Have you traveled to the Bahamas at Christmas or New Years?
I am very fortunate to have visited the Bahamas during Christmas and New Years many times. That’s me in the picture with one of Atlantis’ towers in the background. I’m standing on the Sydney Portia bridge that unites Paradise Island with Nassau. It’s used as much to walk across as to drive across.
At Christmastime you will find a parade like no other. The uniqueness in costumes and floats are a sight to behold. The parade doesn’t start until evening with the celebration running all night and into late the next morning. The parade is called Junkanoo and it is a Bahamian cultural celebration that takes place every boxing day1 (the day after Christmas) and new year’s day bringing a cavalcade of color, music, dance, and spirituality to the streets of New Providence in a celebration that represents freedom. It was how the slaves expressed jubilation from their lives of captivity.
In slavery times, the Bahamian people were brought to a new world of strange sights, sounds, and tastes as well as people who were vastly different from themselves. In order to keep the connection with their homeland, they did what they knew; they celebrated. Through this celebration they resisted their oppression on two of the three days of rest given to them each year: the day after Christmas (boxing day) and New Years Day. Junkanoo has been an important part of the development of the Bahamian culture. After slavery was abolished, the festival continued; it has been claimed as an important part of Bahamian culture.
I never tire of watching the fabulous costumes, floats, and marching bands each year. Just when you think it couldn’t get any better, it does. Check out some of my pictures.
By the way, if you’re into shopping, especially, for luxury items such as watches, diamonds, and gems, Nassau has a great shopping district. I’ve purchased rings, bracelets, watches and other fine items during my visits over the years. With prices being negotiable, I have done just that. I have successfully negotiated all of my purchases to a price with which I could live with. Never could you do that in the States, but you can always haggle when you’re visiting the Bahamas and the islands of the Caribbean.
I must tell you, though, staying on Paradise Island is pricey; four dollar signs ($$$$). Very expensive! I personally landed into a sweet deal for lodging because of a friend. That friend had a timeshare of 30+ years in a little three-story U-shaped building right on a parcel of property nestled across a dredged out waterway for the yachts of the Atlantis marina. Spectacular views, close to everything you could imagine or want in a vacation. I wanted to stay there for two reasons, 1) my dear friend was there at her timeshare and 2) who wouldn’t want to live in Paradise for a week or more. So I went searching for a owner that was looking to rent their timeshare. Bingo! I found someone who no longer used their timeshare and my foot got in the door; a wonderful affordable place to stay on Paradise Island was then open to me.

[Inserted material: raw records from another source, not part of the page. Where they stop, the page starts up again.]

-- ==== Sys2Proof/Machine/RegMap.lean ====
section
/-! DEFINITION. The register maps of the 91 pages: for every register its offset, its fields with their access codes, reset values and the rule by which a written code is stored. Written from the register tables of the spec (R43, R46, R81, R113, R136, R171, R202 to R204, R227, R235, R253, R273, R274, R295, R296, R311, R326, R340 to R342, R370 to R373, R389, R390, R425 to R428, R440). -/

namespace Sys2Proof.Machine

/-- The access codes of R5. -/
inductive Access where
  | ro | rw | w1c | w1t | wo
  deriving DecidableEq, Repr

/-- How a written code is stored, where the Meaning column of a field limits it. -/
inductive Norm where
  /-- stored as written -/
  | any
  /-- codes outside lo to hi are stored as the nearer limit -/
  | clamp (lo hi : Nat)
  /-- codes above the limit are stored as the code given -/
  | over (limit dflt : Nat)
  /-- two's-complement values outside lo to hi are stored as the nearer limit; w is the field's width -/
  | sclamp (w : Nat) (lo hi : Int)
  /-- LEND.count (R227): the next lower multiple of 8, values above 32 as 32 -/
  | mul8
  /-- CH_CFG.rx (R372): 3 to 15 are stored as 0 -/
  | receiver
  deriving DecidableEq, Repr

/-- One field of a register (the columns Bits, Access, Reset, and the storing rule of Meaning). -/
structure FSpec where
  hi : Nat
  lo : Nat
  acc : Access
  rst : Nat
  norm : Norm := .any
  deriving DecidableEq, Repr

/-- One row of a register map: `cnt` registers `stride` bytes apart from `off`. -/
structure RSpec where
  name : String
  off : Nat
  fs : List FSpec
  cnt : Nat := 1
  stride : Nat := 4
  shadow : Bool := false
  deriving DecidableEq, Repr

def rw (hi lo rst : Nat) (norm : Norm := .any) : FSpec := ⟨hi, lo, .rw, rst, norm⟩
def ro (hi lo : Nat) (rst : Nat := 0) : FSpec := ⟨hi, lo, .ro, rst, .any⟩
def w1c (hi lo : Nat) : FSpec := ⟨hi, lo, .w1c, 0, .any⟩
def w1t (hi lo : Nat) : FSpec := ⟨hi, lo, .w1t, 0, .any⟩
def wo (hi lo : Nat) : FSpec := ⟨hi, lo, .wo, 0, .any⟩

/-- The kinds of pages (R42: all pages of one row are one kind). -/
inductive PageKind where
  | device | clocks | power | referee | intc | timekeeper | thermal | security | boot | nvm
  | mbox | locks | spi | baton | madc | filter | hdac | capture | split | scrub | trial | mode | cal
  | sub | lrx | ltx | hrx | htx | fecLtx | fecLrx | fecHrx | fecHtx | framer | squad | pacer
  deriving DecidableEq, Repr

/-- One row of the page index of R42: the lowest page of a kind, how many pages it has, its name, and the
REFEREE.BLOCKS bit of its first page, if its pages have block bits. -/
structure KindRow where
  kind : PageKind
  base : Nat
  count : Nat
  block : Option Nat
  deriving DecidableEq, Repr

/-- The page index of R42. -/
def kindRows : List KindRow :=
  [ ⟨.device, 0x00, 1, none⟩, ⟨.clocks, 0x01, 1, some 53⟩, ⟨.power, 0x02, 1, some 54⟩,
    ⟨.referee, 0x03, 1, none⟩, ⟨.intc, 0x04, 1, none⟩, ⟨.timekeeper, 0x05, 1, some 58⟩,
    ⟨.thermal, 0x06, 1, some 59⟩, ⟨.security, 0x07, 1, some 55⟩, ⟨.boot, 0x08, 1, none⟩,
    ⟨.nvm, 0x09, 1, some 56⟩, ⟨.mbox, 0x0A, 1, none⟩, ⟨.locks, 0x0B, 1, none⟩,
    ⟨.spi, 0x0C, 1, none⟩, ⟨.baton, 0x0D, 1, none⟩, ⟨.madc, 0x0E, 2, some 60⟩,
    ⟨.filter, 0x10, 1, some 62⟩, ⟨.hdac, 0x11, 1, some 63⟩, ⟨.capture, 0x12, 1, none⟩,
    ⟨.split, 0x13, 1, none⟩, ⟨.scrub, 0x14, 1, some 57⟩, ⟨.trial, 0x15, 1, none⟩,
    ⟨.mode, 0x16, 1, none⟩, ⟨.cal, 0x17, 1, none⟩ ] ++
  [ ⟨.sub, 0x18, 6, none⟩, ⟨.lrx, 0x20, 8, some 0⟩, ⟨.ltx, 0x28, 8, some 8⟩,
    ⟨.hrx, 0x30, 8, some 16⟩, ⟨.htx, 0x38, 8, some 24⟩, ⟨.fecLtx, 0x40, 1, some 48⟩,
    ⟨.fecLrx, 0x41, 1, some 49⟩, ⟨.fecHrx, 0x42, 1, some 50⟩, ⟨.fecHtx, 0x43, 1, some 51⟩,
    ⟨.framer, 0x44, 1, some 52⟩, ⟨.squad, 0x50, 16, some 32⟩, ⟨.pacer, 0x60, 8, none⟩ ]

/-- The row of R42 that holds page `p`, if the page slot has a page. -/
def rowOf (p : Nat) : Option KindRow :=
  kindRows.find? fun r => decide (r.base ≤ p ∧ p < r.base + r.count)

/-- The kind of page `p`. -/
def kindOf (p : Nat) : Option PageKind := (rowOf p).map (·.kind)
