-- ==== Sys2Proof/Machine/State.lean ====
section
/-! DEFINITION. The state of the device: the register words of the 91 pages, the applied values of the shadow registers, the state that the spec gives the blocks beside their registers, the memories, and the queue of the commands that wait. -/

namespace Sys2Proof.Machine

/-- Why a step stops. -/
inductive Fault where
  /-- raised by every command but a reset after a rail has left its limits outside reset: R466 says that the device's state is
  then undefined until RESET_N is asserted. Safe: nothing is said of what the device does. -/
  | stateUndefined
  deriving DecidableEq, Repr

/-- Why a command is refused. -/
inductive Refusal where
  /-- raised by the arm of a command whose meaning is not written. Safe: nothing is said of what the device does. -/
  | notModelled (mnemonic : String)
  deriving DecidableEq, Repr

/-- One coefficient set of a line equaliser (R84 to R86): the register words of 64 FFE taps, 15 Volterra terms and 64 MLSE entries. -/
structure EqSet where
  ffe : List Word
  volt : List Word
  mlse : List Word
  deriving DecidableEq, Repr

/-- A calibration run of a line lane between steps 1 and 5 (R69, R130): whether it is the training or enable run, whether its
targets are computed, and the settings sampled at step 1. -/
structure CalRun where
  forced : Bool
  computed : Bool
  mode : Nat
  en : Nat
  limit : Word
  deriving DecidableEq, Repr

/-- Why an LTX run waits before it may start (R127, R132): 1 ms after too few symbols, or for OUT_LIVE to reach OUT_CFG. -/
inductive CalWait where
  | none | retry | swing
  deriving DecidableEq, Repr

/-- A calibrated set that the CAL page can load or exchange (R266, R267). -/
structure CalSet where
  words : List Word
  deriving DecidableEq, Repr

/-- The state of a line receiver beside its registers: the FE_CFG and invert values taken at the last entry to TRAIN (R58), the
calibration run in progress (R69), the previous set (R267), whether PRBS_ERR has been raised since the last clear (R78). -/
structure LrxH where
  feTaken : Word
  invTaken : Nat
  run : Option CalRun
  prev : Option CalSet
  prbsErr : Bool
  deriving DecidableEq, Repr

/-- What a Handoff moves to (R104, R106): a set of the Pacer or of the host, or a pace target. -/
inductive Fade where
  | swap | pace
  deriving DecidableEq, Repr

/-- A swap that waits for the end of a Handoff or of a pace change (R53, R104, R110). -/
inductive Swap where
  | candidate (set : EqSet)
  | manual
  deriving DecidableEq, Repr

/-- A pace-level change between its step 1 and pace_applied (R106, R107). -/
inductive PaceStep where
  | waiting (unitsReady : Bool)
  | fading
  | boundary
  deriving DecidableEq, Repr

structure PaceChange where
  step : PaceStep
  level : Nat
  deriving DecidableEq, Repr

/-- The peaking search of R94 phase 5: the setting it started from, the best setting seen, and the direction it moves in. -/
inductive Climb where
  | up | down | back
  deriving DecidableEq, Repr

structure Search where
  start : Nat
  startSnr : Nat
  best : Nat
  bestSnr : Nat
  last : Nat
  climb : Climb
  deriving DecidableEq, Repr

/-- The state of a Pacer beside its registers: the main cursor taken at the last entry to TRAIN (R84), the pending candidate, the
deferred swap and the requested Handoff, the Handoff in progress and its zone exponent (R103, R104), the pace change (R106,
R107), the runs of failing and passing blocks (R101), the peaking search (R94), and whether a candidate has been accepted since
the entry to TRAIN (R31). -/
structure PacerH where
  main : Nat
  cand : Option EqSet
  pend : Option Swap
  req : Bool
  fade : Option Fade
  zone : Nat
  pace : Option PaceChange
  failRun : Nat
  passRun : Nat
  search : Option Search
  accepted : Bool
  deriving DecidableEq, Repr

/-- The state of a line transmitter beside its registers: whether the output stage is powered (R127 step 2) and step 5 is
reached, the invert and cm values taken at enable, the step of an unsquelch ramp (R129), the set on its way into the inactive
bank, the set that waits for a fade and the requested cross-fade (R121, R122), its zone exponent, the calibration run (R130) and
the previous set (R267), and how many bit errors have been injected into generated symbols (R133), and the glide of R197. -/
structure LtxH where
  powered : Bool
  step5 : Bool
  invert : Nat
  cm : Nat
  ramping : Bool
  ramp : Nat
  copy : Option (List Word)
  pend : Option (List Word)
  req : Bool
  zone : Nat
  run : Option CalRun
  again : Bool
  wait : CalWait
  prev : Option CalSet
  errInj : Nat
  glide : Bool
  deriving DecidableEq, Repr

/-- Where the coefficient search of a host lane stands (R188): at the preset, at a step of a tap, or at the request that takes a
step back. -/
inductive SearchStage where
  | preset | step | undo
  deriving DecidableEq, Repr

/-- The coefficient search of a host lane (R188): its stage, the place of the tap in the order of R188, whether it moves up, whether
this pass has kept a step, the requests sent, the SNR to beat, whether the last request waits for its echo, and whether a
measurement runs. -/
structure HSearch where
  stage : SearchStage
  tap : Nat
  up : Bool
  kept : Bool
  count : Nat
  base : Nat
  waiting : Bool
  measuring : Bool
  deriving DecidableEq, Repr

/-- The state of a host receiver beside its registers: the FE_CFG and invert values taken at the last entry to TRAIN (R58), whether
PRBS_ERR has been raised since the last clear (R78), whether the attempt is a Warm-up and its TRN_CFG and TRN_CFG2 (R193, R202),
the matching and missing markers in a row (R185), the valid frames in a row in RUN and HOLD (R191) and those with rx_ready (R189),
the control word sent (R184), the search, whether the partner has announced data (R189), and the runs of gate windows (R176). -/
structure HrxH where
  feTaken : Word
  invTaken : Nat
  prbsErr : Bool
  wu : Bool
  cfg : Word
  cfg2 : Word
  matches' : Nat
  misses : Nat
  valid3 : Nat
  ready16 : Nat
  ctl : BitVec 16
  search : Option HSearch
  announced : Bool
  failRun : Nat
  passRun : Nat
  deriving DecidableEq, Repr

/-- A partner's request that waits for its frame (R185): its control word, and how many frames have started since. -/
structure Service where
  ctl : BitVec 16
  frames : Nat
  deriving DecidableEq, Repr

/-- The movement of the FIR taps of a host transmitter in DATA (R179): the words FIR_LIVE0 and FIR_LIVE1 it leaves and reaches, and
the step in use. -/
structure FirRamp where
  from0 : Word
  from1 : Word
  to0 : Word
  to1 : Word
  step : Nat
  deriving DecidableEq, Repr

/-- The state of a host transmitter beside its registers: the output stage powered and the unsquelch ramp (R180), the invert value
taken at enable, the glide of R197, the countdown in progress (R189), the seq of the last request served, the request that waits,
the answer being sent (R185), the movement of the taps (R179), and the bit errors injected (R133). -/
structure HtxH where
  powered : Bool
  ramping : Bool
  ramp : Nat
  invert : Nat
  glide : Bool
  countdown : Option Nat
  lastSeq : Nat
  service : Option Service
  ack : Nat
  result : Nat
  fir : Option FirRamp
  errInj : Nat
  deriving DecidableEq, Repr

/-- One entry of the event log (R336). -/
structure LogEntry where
  seq : Nat
  page : Nat
  src : Nat
  sev : Nat
  esc : Bool
  forced : Bool
  time : Long
  deriving DecidableEq, Repr

/-- A call of the management firmware by the Referee (R329, R334): the page, the source, the severity whose action runs. -/
structure FwCall where
  page : Nat
  src : Nat
  sev : Nat
  deriving DecidableEq, Repr

/-- The moving part of an escalation watcher (R333, R334): firings, window open, events in the window. -/
structure WatchH where
  hits : Nat
  isOpen : Bool
  count : Nat
  deriving DecidableEq, Repr

/-- The Referee beside its registers: the (page, source) pairs whose reaction is in progress (R328), the log, oldest entry first,
with the slot written next, the next sequence number and the entries overwritten (R336), the first fault, the moving parts of the
watchers of the subsystem pages (watcher w of subsystem page 0x18 + i at 32 i + w), and the calls made to the firmware. -/
structure RefH where
  busy : List (Nat × Nat)
  log : List LogEntry
  head : Nat
  seq : Nat
  overwritten : Nat
  first : Option LogEntry
  watch : List (Nat × WatchH)
  calls : List FwCall
  deriving DecidableEq, Repr

/-- How an access ended (R39). -/
inductive Status where
  | ok | off | uncorr | denied | unmapped
  deriving DecidableEq, Repr

/-- What the last access returned on its link: the model's own field for the answer a master gets (R39). -/
structure Resp where
  status : Status
  data : List Word
  deriving DecidableEq, Repr

/-- Whether the device can act: VAON absent (R390), held in reset (R391), running, or undefined after a rail fault (R466). -/
inductive Life where
  | unpowered | held | on | undefined
  deriving DecidableEq, Repr

/-- A unit of a commit that applies at one gate (R25, R48, R481): a page, or the share of one port group in a page that serves
several. -/
structure GateUnit where
  page : Nat
  /-- the group's lowest lane, for a page that serves several groups -/
  group : Option Nat
  deriving DecidableEq, Repr

/-- A mode commit (R47, R48): none, written and not decided, or decided with the units whose gates are still to come. -/
inductive CommitPhase where
  | idle
  | undecided (targets : Nat)
  | decided (targets : Nat) (gates : List GateUnit)
  deriving DecidableEq, Repr

/-- What a codeword place of an interleave block carries (R150, R151): filler, or the 544 symbols of an RS codeword, symbol i in
bits 10 i to 10 i + 9. -/
inductive Place where
  | filler
  | word (data : BitVec 5440)
  deriving DecidableEq, Repr

/-- The coding path of lane `n`: the PRBS31 generators toward line and host (R143, R150), the last inner codeword sent and the
header and position of the Lap in progress (R148, R149), the buffer of decoded host codewords (R158), the last payload delivered
with its validity and erasure flag (R141, R154), the Lap tracking of the receiver (R166, R167), the blocks in the rate-matching
buffer and the blocks of Local Fault sent since the last whole codeword (R162, R163), and the counters at the start of the tuning
window (R157). -/
structure CodeLane where
  prbsTx : BitVec 31
  prbsRx : BitVec 31
  sent : BitVec 128
  hdr : BitVec 480
  pos : Nat
  fifo : List (BitVec 5440)
  got : BitVec 120
  gotValid : Bool
  flag : Nat
  margin : Nat
  lapLock : Bool
  firstMatch : Bool
  miss : Nat
  idBad : Bool
  phase : Int
  buf : Nat
  lfBlocks : Nat
  tuneHit : Long
  tuneFalse : Long
  deriving DecidableEq, Repr

/-- The coding path of a Segmented group, held at its lowest lane: the next lap_cnt to send and the filler map of the Lap in
progress (R149, R158), the interleave block in progress and its places (R151), the last received lap_cnt whose filler slots were
counted and whether slot 23 has shown a correctable codeword (R161), whether the last Laps measured in each direction carried
codewords in slot 0 (R165), and whether the skew is out of range (R167). -/
structure CodeGroup where
  lap : BitVec 32
  map : BitVec 24
  blk : Option Nat
  places : List Place
  fillLap : Option (BitVec 32)
  infOk : Bool
  latTx : Bool
  latRx : Bool
  skewBad : Bool
  deriving DecidableEq, Repr

/-- The coding path beside its registers; `corrLrx` and `corrHrx` are the times of the last rs_corr_thr events (R170). -/
structure CodeH where
  lanes : Vector CodeLane 8
  groups : Vector CodeGroup 8
  corrLrx : Option Long
  corrHrx : Option Long
  deriving DecidableEq, Repr

/-- Engines lent to a Pacer (R220). -/
structure Loan where
  pacer : Nat
  count : Nat
  deriving DecidableEq, Repr

/-- A change of LEND on its way (R221): none, waiting for the host Squad to release engines, for the Pacer's next cycle, or for the
end of the Pacer's cycle to return engines. -/
inductive LendMove where
  | none | releasing | joining | returning
  deriving DecidableEq, Repr

/-- The state of a Squad beside its registers: the engines excluded (R225), the engines that have trapped since it ran (R213), a halt
in progress (R207), the reload reason it gives its lane and the verified image of step 6 (R218), the manifest digest of its image
(R224), the loan (R220) and the change of it. -/
structure SquadH where
  excl : List Nat
  trapped : List Nat
  halting : Bool
  reloading : Bool
  verified : Bool
  digest : List Byte
  lent : Option Loan
  move : LendMove
  deriving DecidableEq, Repr

/-- The errors of a SECDED word (R313, R320): the flipped bits among the 32 data bits and the 7 check bits above them, and whether the
scrubber has poisoned it. -/
structure Ecc where
  flips : BitVec 39
  poison : Bool
  deriving DecidableEq, Repr

/-- The bits in which each of the three copies of a voted word differs from what was written (R322). -/
structure Votes where
  a : Word
  b : Word
  c : Word
  deriving DecidableEq, Repr

/-- A Time trial run beside its registers (R429 to R437): TARGET as it was at go, whether the run is suspended, the signature, expected
signature and vector count of the last checkpoint, and the first checkpoint whose signature differed. -/
structure TrialH where
  target : Word
  suspended : Bool
  cpSig : Word
  cpExp : Word
  cpVec : Nat
  badCp : Option Nat
  deriving DecidableEq, Repr

/-- The tagging of SPLIT beside its registers (R233): the LFSR and the interval in progress, in instructions. -/
structure SplitH where
  lfsr : BitVec 23
  interval : Nat
  deriving DecidableEq, Repr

If you ever feel the need to break away from your normal Christmas traditions, a holiday on Paradise Island is my recommendation.
1 Boxing day…In the Caribbean regions that were once under British rule, the charity box exchange on December 25 wasn’t between aristocrats and employees–it was between slave-owners and their slaves. Boxing Day was likely the only day off from forced labor that slaves received all year.